A IA está transformando nossa maneira de trabalhar. Com isso, a adaptabilidade passou a ser inegociável, e os avanços da sua empresa dependerão da velocidade e da agilidade da força de trabalho. 

Sozinha, a IA não é uma vantagem competitiva. Afinal, essa tecnologia já está difundida e é de fácil acesso para a concorrência também. Isso quer dizer que o diferencial está nas pessoas que compõem o quadro da sua empresa. Este ano, mais do que nunca, é fundamental que o desenvolvimento humano receba o mesmo investimento ― ou um valor até maior ― que dedicamos à tecnologia. 

Como líderes, mais do que estimular a produtividade nos colaboradores, precisamos garantir que cada pessoa esteja mais capacitada dia após dia. Esse será o pré-requisito para que as organizações sejam saudáveis e prósperas na era da IA.

O panorama da aprendizagem em 2026

As pessoas são o ponto de partida e a finalidade de tudo. Essa foi a realidade dos anos passado e retrasado. O que tem mudado são as ferramentas que estão à nossa disposição para capacitação profissional. Vejamos as evoluções desse cenário:

  1. As habilidades têm uma importância cada vez maior. O índice de inovação indica que as habilidades estão mudando com uma velocidade inédita. A meia-vida das habilidades está encolhendo a um ritmo alucinante, principalmente no caso das habilidades de IA. Estamos começando a ver organizações deslanchando conforme capacitam a força de trabalho e caminham rumo à adaptabilidade baseada em habilidades. A partir de uma ideia mais clara das habilidades disponíveis internamente, cada organização pode dar orientações sobre quais pontos merecem a atenção dos colaboradores para fins de aprimoramento de habilidades, ajustes nas formas de trabalhar e aceleração da evolução, sempre do jeito mais conveniente para os negócios.
  2. A IA viabiliza experiências de aprendizagem personalizada que jamais foram escaláveis. Os colaboradores agora podem praticar e aplicar novos conhecimentos em um ambiente de baixo risco. O coaching por IA dá autonomia para que cada colaborador possa aprender no momento mais adequado para sua realidade, oferecendo feedback personalizado imediato que ajudará a sedimentar os conhecimentos e a aprimorar habilidades com mais eficácia. Além disso, a IA vem melhorando sua capacidade de guardar e incorporar contextos individuais de aprendizagem, aperfeiçoando também o feedback apresentado.
  3. A IA acabou de desbravar uma imensa fronteira de dados de habilidades, aprendizagem e conteúdos. A IA nos permite avaliar um grande volume de experiências de aprendizagem. Agora é possível analisar coletivamente conteúdos educativos, artigos, cursos, podcasts, aulas e diplomas e, a partir disso, coletar dados para ver quais conteúdos e trilhas estão de fato gerando os resultados baseados em habilidades que a organização busca. Trata-se de um conjunto de dados a que jamais tivemos acesso,facilitando o desenvolvimento de habilidades com impacto real e em larga escala.

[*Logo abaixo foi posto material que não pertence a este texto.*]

theorem word_stores {i : Instr} {x : Nat} (h : Issues i s v s1) (hwrite : Writable s a n) {body : Nat → Body}
    (hbody : ∃ wr t us, body s.cur.pc s1 = ((noted s1 wr).storeFrom t s1.focusCore a n (x % 2 ^ n)).claim s1.focusCore us) :
    ∃ t, issue i s body = .next t ∧ Stored s t a n x ∧ KeepsRegs s t ∧ t.cur.pc = nextPc s v := by
  obtain ⟨htaken, hgoes⟩ := h
  have f := taken_fronted htaken
  obtain ⟨hplace, hsyn, -, -, hbanks⟩ := writable_fronted f hwrite
  obtain ⟨wr, t, us, hbody⟩ := hbody
  obtain ⟨u, hu, hcur, hloc, hother⟩ := noted_writes hsyn hbanks wr t a n (x % 2 ^ n) us
  obtain ⟨cv, hissue⟩ := completes_on htaken hgoes (hbody.trans hu) (by rw [hcur]; rfl) (by rw [hcur]; rfl)
  have hown : (closed u cv (following s v s.cur.loops (s.cur.pc + 32)).1 (following s v s.cur.loops (s.cur.pc + 32)).2).curCore.loc
      = wroteLast s1 t a n (x % 2 ^ n) := (congrArg Core.loc (closed_curCore _ _ _ _)).trans hloc
  have hbytes := congrArg Space.bytes hown
  refine ⟨_, hissue, ⟨?_, fun q hq => ?_, fun c hc => ?_, fun p hp => ?_, fun sec hsec hsync hpool => ?_⟩, ?_, by rw [cur_closed]; rfl⟩
  · rw [hbytes, wroteLast, bits_setBits]
    exact Nat.mod_mod _ _
  · rw [hbytes, ← f.loc]
    exact bit_setBits_out _ _ _ _ _ hq
  · rw [hbytes, ← f.loc]
    exact byte_setBits_out _ _ _ _ _ hc
  · rw [closed_spaceAt, hother p (f.focusCore ▸ hp), f.spaceAt]
  · rw [hown]
    refine isOut_wroteLast hsec ?_ ?_ _ _
    · rw [State.isSync, State.localSync, f.lr]
      exact hsync
    · rw [State.inPool, f.lr]
      exact hpool
  · exact keepsRegs_closed f (by rw [hcur]; rfl) (by rw [hcur]; rfl) (by rw [hcur]; rfl) (by rw [hcur]; rfl) _ _ _

/-- A word writes its n bits in its own way once it has passed the checks. -/
theorem scalarWrite_body (hmis : misaligned a n = false) (hn : 0 < n) (h : Writable s a n) (x : Nat) :
    ∃ wr t us, s.scalarWrite a n x = ((noted s wr).storeFrom t s.focusCore a n (x % 2 ^ n)).claim s.focusCore us := by
  have hrace : s.lr.racem = 0 := h.1.2.2.2
  rw [State.scalarWrite, failIf_false hmis, checkWrite_ok hn h, raceSectors_off hrace]
  exact ⟨_, _, _, rfl⟩

/-- A word writes an entry of the layout table in its own way once it has passed the checks (R141). -/
theorem ltset_body {d r : Reg} (h : Writable s (s.lr.ltbase + 256 * (s.reg d).toNat) 256) : ∃ wr t us,
    s.ltset d r = ((noted s wr).storeFrom t s.focusCore (s.lr.ltbase + 256 * (s.reg d).toNat) 256 ((s.regs4 r).toNat % 2 ^ 256)).claim s.focusCore us := by
  have hrace : s.lr.racem = 0 := h.1.2.2.2
  have hwhole : (s.regs4 r).toNat % 2 ^ 256 = (s.regs4 r).toNat := Nat.mod_eq_of_lt (s.regs4 r).isLt
  rw [State.ltset]
  dsimp only
  rw [checkWrite_ok (by omega) h, raceSectors_off hrace, hwhole]
  exact ⟨_, _, _, rfl⟩

end writes

/-- Settles O20: both words store in one way. -/
theorem scalarStores : Obligations.ScalarStores := by
  intro s s1 v d a b w k
  refine ⟨fun h hmis hwrite => ?_, fun h hmis hwrite => ?_⟩
  · have f := taken_fronted h.1
    have haddr : s1.indexed a b = (s.reg a + s.reg b).toNat := by rw [State.indexed, f.reg, f.reg]
    refine word_stores h hwrite (body := fun _ s => s.scalarWrite (s.indexed a b) (widthOf w) (s.reg d).toNat) ?_
    rw [haddr, f.reg]
    exact scalarWrite_body hmis (widthOf_pos w) (writable_fronted f hwrite) _
  · have f := taken_fronted h.1
    have haddr : s1.offsetAddr a k = (s.reg a + BitVec.ofInt 64 (k.toInt * 64)).toNat := by rw [offsetAddr_eq, f.reg]
    refine word_stores h hwrite (body := fun _ s => s.scalarWrite (s.offsetAddr a k) 64 (s.reg d).toNat) ?_
    rw [haddr, f.reg]
    exact scalarWrite_body hmis (by decide) (writable_fronted f hwrite) _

A IA gera expectativas, mas não elimina o trabalho.

A IA não vai substituir profissionais. 

E aqui explico o motivo: podemos aproveitar a eficiência que a IA oferece e capacitar cada colaborador para produzir mais com a mesma jornada de trabalho, ou podemos usá-la para ter a mesma produção em menos tempo. A decisão inteligente é aproveitar os ganhos de eficiência: aumentar a produtividade com a mesma quantidade de pessoas, em vez de frear o ritmo e reduzir o quadro de pessoal.

Sempre haverá uma vantagem competitiva para quem trabalha mais tempo.

Mesmo com sua crescente sofisticação, a IA não está eliminando vagas em larga escala. Segundo a Forbes, líderes usam mais a IA do que gestores, e gestores usam mais a IA do que seus subordinados. Vale a reflexão: quem está dando o exemplo no uso da IA são os níveis mais altos da administração, que dão início a um efeito cascata na empresa. Mesmo assim, é muito improvável que os líderes passem a ficar ociosos como num passe de mágica, só porque usam mais a IA. A tecnologia não está substituindo o trabalho deles. Ela está definindo parâmetros mais elevados de eficiência, eficácia e resultados. 

Não trabalharemos menos horas de repente porque a IA está mais inteligente. Os empregadores esperarão mais impacto proveniente do mesmo investimento de tempo, e isso é uma boa notícia para o mercado de trabalho. 

Segundo o relatório State of AI da McKinsey, publicado em 2025, 80% dos participantes informaram que a eficiência é um objetivo da IA para suas empresas, mas que elas “estão percebendo que a IA costuma oferecer benefícios maiores quando definem crescimento ou inovação como objetivos adicionais”. São esses fatores que servem de pilar para o verdadeiro valor de um futuro com a IA. Além de acelerarmos uma produção maior, encontraremos novas formas de trabalho, desenvolvimento e inovação para ampliar os negócios.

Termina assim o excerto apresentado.